Network Architecture

The FSAF module introduces two additional convolution layers per feature pyramid level of the base single-shot detector. Specifically, these layers are responsible for anchor-free classification and regression, running parallel to the anchor-based branches. This design ensures the system can leverage both anchor-based and anchor-free predictions for improved detection accuracy.

Ground-Truth Generation and Loss Calculation

For anchor-free branches, the authors define ground-truth supervision signals through an effective box and an ignoring box derived from object instance sizes. The classification output employs focal loss, while the box regression output uses IoU loss for optimization. This dual-loss strategy helps the network to learn better representations for object detection.

Online Feature Selection

A key innovation in the FSAF module is its online feature selection mechanism. Instead of relying on heuristic rules based on object sizes, the feature selection process dynamically evaluates which feature level best represents an instance by minimizing a combined loss function (classification and regression). This results in more effective learning and ultimately improves detection performance across various object scales.

Joint Inference and Training

During inference, the FSAF module integrates seamlessly with the traditional anchor-based RetinaNet, contributing predictions from both approaches. The system remains efficient, as the extra computational overhead introduced by the FSAF module is minimal. This allows for high-quality detections without compromising on speed.

Experimental Results

Extensive experiments on the COCO detection benchmark demonstrate the efficacy of the FSAF module.

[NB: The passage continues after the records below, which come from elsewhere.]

-- ==== Sys2Proof/Machine/Power.lean ====
section
/-! DEFINITION. The power governor (06 R113; 22 R361 to R364). -/

namespace Sys2Proof.Machine

open Sys2Proof

/-- PGOV as its 64-bit value, and from one with the bounds of R361. -/
def Pgov.value (g : Pgov) : DWord :=
  0#21 ++ g.floor ++ g.ramp ++ g.step ++ g.tlead ++ BitVec.ofBool g.tideEn ++ BitVec.ofBool g.rakeEn ++ 0#2

def Pgov.ofValue (v : DWord) : Pgov :=
  let clamp := fun (lo hi x : Nat) => max lo (min hi x)
  { floor := BitVec.ofNat 11 (clamp 0 1200 (bits v 32 11).toNat), ramp := BitVec.ofNat 12 (clamp 10 1500 (bits v 20 12).toNat)
    step := bits v 8 12, tlead := BitVec.ofNat 4 (clamp 1 15 (bits v 4 4).toNat), tideEn := bit v 3, rakeEn := bit v 2 }

/-- floor(t) of R364 in tenths of a watt, by one period on from P: P falls by RAMP ÷ 10 W, down to FLOOR. A FLOOR above P
lets it rise no faster than R362 allows. -/
def floorNext (ramp least now : Nat) : Nat := max (min least (now + ramp)) (now - ramp)

/-- One period of 1 µs, in which P may change by RAMP tenths of a watt (R362): the settings written take effect; the refill
rates keep foreground power to what P may rise to, and to the floor in the period in which it takes over the rake's share
(R363); the rake fills up to the floor (R364). A reset that is pending lets power fall to nothing (R373). -/
def execGovernorPeriod (s : State) : Out :=
  let y := s.power
  let g := y.pgovNext.getD y.pgov
  let n := y.period + 1
  let demand := if s.fw.resetPending then 0 else Config.foregroundPower n
  let floor := floorNext g.ramp.toNat (if s.fw.resetPending then 0 else 10 * g.floor.toNat) y.now
  let fg := if s.fw.dstat.fwRun then min demand (if y.raking then floor else y.now + g.ramp.toNat) else demand
  let refill := Config.refill n * fg / max 1 demand
  .next { s with power := { y with
    pgov := g, pgovNext := none, period := n, now := if g.rakeEn then max fg floor else fg, raking := g.rakeEn && decide (fg < floor)
    budgets := s.work.liveCores.map (fun c => (c, ((y.budgets.find? (fun x => x.1 == c)).map (·.2)).getD 0 + (refill : Int))) } }

end Sys2Proof.Machine
end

Notable findings include:

  • Performance: The FSAF module, when combined with the anchor-based RetinaNet, achieves a state-of-the-art 44.6% mAP on COCO test-dev, outperforming all existing single-shot detectors.
  • Speed: The inference overhead introduced by the FSAF module is negligible, with only a 6ms increase in latency for significant performance gains.
  • Robustness: The method is tested across various backbone networks (ResNet-50, ResNet-101, ResNeXt-101), showing consistent improvements, thus demonstrating its robustness and generalizability.

Implications and Future Directions

The introduction of the FSAF module has both practical and theoretical implications:

  1. Practical Applications: By improving the detection accuracy and efficiency of single-shot detectors, the FSAF module can benefit a wide range of real-world applications, including autonomous driving, video surveillance, and augmented reality.
  2. Theoretical Advancements: This work opens up new avenues for research in object detection by challenging the reliance on anchors and encouraging the development of more adaptive and flexible feature selection mechanisms.

Future developments might include exploring more sophisticated online feature selection strategies, integrating the FSAF module with other advanced detection frameworks, and evaluating its performance on more diverse datasets. As the field of AI continues to evolve, approaches like the FSAF module contribute significantly by pushing the boundaries of what's achievable in object detection.

Conclusion

The "Feature Selective Anchor-Free Module for Single-Shot Object Detection" presents a substantial advancement in object detection methodology. By addressing the limitations of anchor-based methods and proposing an innovative feature selection mechanism, this work enhances the performance and efficiency of single-shot detectors. The experimental results underscore the practical benefits and the potential for future developments in this area, marking a noteworthy contribution to the field of computer vision.